What is expected ::
Lines from the records below that contain the word "nmiVector" are to be copied out.

Raw data ::
•••

-- ==== Sys2Proof/Machine/Ops.lean ====
section
/-! DEFINITION. The named operations over memory, the bus, PC, the stack and the interrupt inputs. Every bus
access of the machine goes through `State.busRead`, `State.busWrite` or `State.fetched`, so every one of
them stands in the step's trace, in order (R9, R61). -/

namespace Sys2Proof.Machine

/-! ### Plain memory -/

/-- The canonical form from the address `lo` up: strictly rising addresses, each below 65536, no blank byte. -/
def Memory.wfFrom : Nat → Memory → Bool
  | _, [] => true
  | lo, (k, v) :: m => decide (lo ≤ k) && decide (k < 65536) && v != Config.blankByte && Memory.wfFrom (k + 1) m

/-- The canonical form of a memory: two memories that have it and read alike are equal. -/
def Memory.wf (m : Memory) : Bool := Memory.wfFrom 0 m

/-- The byte at an address of plain memory. -/
def Memory.read : Memory → Nat → Byte
  | [], _ => Config.blankByte
  | (k, v) :: m, a => if k = a then v else Memory.read m a

/-- Plain memory with `v` at `a`: writing the blank byte takes the cell out. -/
def Memory.write : Memory → Nat → Byte → Memory
  | [], a, v => if v = Config.blankByte then [] else [(a, v)]
  | (k, w) :: m, a, v =>
    if k < a then (k, w) :: Memory.write m a v
    else if k = a then (if v = Config.blankByte then m else (a, v) :: m)
    else if v = Config.blankByte then (k, w) :: m else (a, v) :: (k, w) :: m

/-! ### The bus (R9, R50, R51) -/

/-- The address is in this window. -/
def DeviceWindow.holds (w : DeviceWindow) (a : Addr) : Bool := decide (w.first ≤ a) && decide (a ≤ w.last)

/-- The address is not plain memory on this platform (R60, D19). -/
def State.isDevice (s : State) (a : Addr) : Bool := s.devices.any (fun w => w.holds a)

/-- The byte the bus would answer to a read of `a` now: plain memory's byte, or the next free value (R51). -/
def State.peek (s : State) (a : Addr) : Byte :=
  if s.isDevice a then Config.busByte s.draws a else s.mem.read a.toNat

/-- The state after the bus has answered `v` to a read of `a`: the trace entry of R9, and a free value used up
where the address is not plain memory. -/
def State.logRead (a : Addr) (v : Byte) (s : State) : State :=
  { s with
    trace := s.trace ++ [⟨.read, a, v⟩]
    draws := if s.isDevice a then s.draws + 1 else s.draws }

/-- `MemRead(a)` (R9). It never faults (R51). -/
def State.busRead (a : Addr) (s : State) : Byte × State := (s.peek a, s.logRead a (s.peek a))

/-- `MemWrite(a, v)` (R9). It never faults (R51); plain memory changes only where the address is plain (U15). -/
def State.busWrite (a : Addr) (v : Byte) (s : State) : State :=
  { s with
    mem := if s.isDevice a then s.mem else s.mem.write a.toNat v
    trace := s.trace ++ [⟨.write, a, v⟩] }

/-- `DummyRead(a)` (R9): performed only when `P_BUS_TRACE = Full`. -/
def State.dummyRead (a : Addr) (s : State) : State :=
  match s.params.busTrace with
  | .full => (s.busRead a).2
  | .architectural => s

/-- `DummyWrite(a, v)` (R9): performed only when `P_BUS_TRACE = Full`. -/
def State.dummyWrite (a : Addr) (v : Byte) (s : State) : State :=
  match s.params.busTrace with
  | .full => s.busWrite a v
  | .architectural => s

/-! ### Fetching -/

/-- `PC <- a`. -/
def State.goto (a : Addr) (s : State) : State := { s with pc := a }

/-- `FetchByte()` (R9) of the byte `v`: the read of PC is traced and PC moves on, wrapping at $FFFF (R24). -/
def State.fetched (v : Byte) (s : State) : State :=
  { s.logRead s.pc v with pc := s.pc + 1 }

/-- `FetchByte()` (R9): the byte at PC. -/
def State.fetchByte (s : State) : Byte × State := (s.peek s.pc, s.fetched (s.peek s.pc))

/-- The three bytes at PC, PC + 1 and PC + 2 as three fetches in a row would read them: the longest
instruction (R81). Nothing is performed: `exec` performs the fetches its instruction makes. -/
def State.fetchWindow (s : State) : List Byte :=
  let f0 := s.fetchByte
  let f1 := f0.2.fetchByte
  [f0.1, f1.1, f1.2.fetchByte.1]

/-- The beginning of a step: an empty trace, and `cycles <- n` (R10). -/
def State.beginStep (n : Nat) (s : State) : State := { s with trace := [], cycles := n }

/-- The beginning of every step that executes an instruction (R100): `op <- FetchByte(); cycles <- base`. -/
def State.beginInstr (op : Byte) (base : Nat) (s : State) : State :=
  (s.beginStep base).fetched op

/-- `cycles <- cycles + n` (R10). -/
def State.addCycles (n : Nat) (s : State) : State := { s with cycles := s.cycles + n }

/-! ### The stack (R57) -/

/-- The address `word($01, S)` of the next free stack byte (R23). -/
def State.stackAddr (s : State) : Addr := word 0x01 s.sp

/-- `Push(v)` (R58). -/
def State.push (v : Byte) (s : State) : State :=
  { s.busWrite s.stackAddr v with sp := s.sp - 1 }

/-- `Pull()` (R59). -/
def State.pull (s : State) : Byte × State :=
  let s1 := { s with sp := s.sp + 1 }
  s1.busRead s1.stackAddr

/-! ### Interrupt inputs, entry and return -/

/-- `nmi_edge()` (R306): called by the platform between steps; edges merge (R35). -/
def State.nmiEdge (s : State) : State := { s with nmiPending := true }

/-- The platform sets the level of the IRQ input between steps (R36, R307). -/
def State.setIrqLine (level : Bool) (s : State) : State := { s with irqLine := level }

/-- The NMI vector's low byte (R56). -/
def nmiVector : Addr := 0xFFFA

/-- The reset vector's low byte (R56). -/
def resetVector : Addr := 0xFFFC

/-- The IRQ and BRK vector's low byte (R56). -/
def irqVector : Addr := 0xFFFE

/-- `lo <- MemRead(vec); hi <- MemRead(vec + 1); PC <- word(hi, lo)`: the end of every entry (R305, R214, R340). -/
def State.jumpVector (vec : Addr) (s : State) : State :=
  let lo := s.busRead vec
  let hi := lo.2.busRead (vec + 1)
  hi.2.goto (word hi.1 lo.1)

/-- `Push(hi(PC)); Push(lo(PC))` (R52: the high byte first). -/
def State.pushPc (s : State) : State := (s.push (hiByte s.pc)).push (loByte s.pc)

/-- Taking an exception, shared by BRK (`b` = 1, R214) and by NMI and IRQ service (`b` = 0, R305): PC and the
status byte go to the stack, I becomes 1, D stays, and PC is loaded from the vector. -/
def State.enterHandler (b : Bool) (vec : Addr) (s : State) : State :=
  let s1 := s.pushPc
  let s2 := s1.push (s1.packP b)
  (s2.setI true).jumpVector vec

/-- `InterruptService(vec)` (R305): a step of its own, 7 cycles. -/
def State.interruptService (vec : Addr) (s : State) : State :=
  let s0 := s.beginStep 7
  ((s0.dummyRead s0.pc).dummyRead s0.pc).enterHandler false vec

/-- NMI service (R303). -/
def State.nmiService (s : State) : State := { s with nmiPending := false }.interruptService nmiVector

/-- IRQ service (R304). -/
def State.irqService (s : State) : State := s.interruptService irqVector

/-- `lo <- Pull(); hi <- Pull(); PC <- word(hi, lo)`: the end of RTS and RTI (R212, R213). -/
def State.pullPc (s : State) : State :=
  let lo := s.pull
  let hi := lo.2.pull
  hi.2.goto (word hi.1 lo.1)

/-- The return from an exception (R310, R213): flags first, then PC with no adjustment. -/
def State.leaveHandler (s : State) : State :=
  let p := s.pull
  (p.2.unpackP p.1).pullPc

/-- A step of a halted core (R320): one cycle, no bus access, no change. -/
def State.haltedStep (s : State) : State := s.beginStep 1

/-! ### Reset (R340, R341) -/

/-- `reset()`: a call of its own, not a step. A, X, Y, C, Z, D, V and N keep their values. -/
def State.resetSequence (s : State) : State :=
  { s with
    halted := false
    nmiPending := false
    sp := 0xFD
    flagI := true
    trace := []
    cycles := 7 }.jumpVector resetVector

/-- The machine at power-on, before its first `reset()` (R342): the registers `P_POWERON` gives; what stands in
S, PC, I and the two latches is overwritten by `reset()`. -/
def State.powerOn : State where
  a := Config.powerOn.a
  x := Config.powerOn.x
  y := Config.powerOn.y
  sp := 0x00
  pc := 0x0000
  flagC := Config.powerOn.c
  flagZ := Config.powerOn.z
  flagI := false
  flagD := Config.powerOn.d
  flagV := Config.powerOn.v
  flagN := Config.powerOn.n
  nmiPending := false
  halted := false
  irqLine := false
  mem := []
  devices := []
  draws := 0
  params := Config.params
  cycles := 0
  trace := []

/-! ### Admission of unofficial opcodes -/

/-- The opcode is in `P_UNOFFICIAL` (R260). -/
def State.admits (s : State) (op : Byte) : Bool := s.params.unofficial.contains op

/-- What an opcode refused at decode leaves (R260, R10): its opcode fetch, "no further access and no state change
beyond that fetch". -/
def State.fetchedOnly (op : Byte) (s : State) : State := { s with trace := [] }.fetched op

/-- R260: an unofficial opcode outside `P_UNOFFICIAL` ends the step `Refused(UnimplementedOpcode op)`;
otherwise it executes by its rule. -/
def admitted (op : Byte) (s : State) (meaning : Result) : Result :=
  if s.admits op then meaning else .refused (.unimplementedOpcode op (s.fetchedOnly op))

end Sys2Proof.Machine
end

•••

Result of this task ::
def nmiVector : Addr := 0xFFFA
def State.nmiService (s : State) : State := { s with nmiPending := false }.interruptService nmiVector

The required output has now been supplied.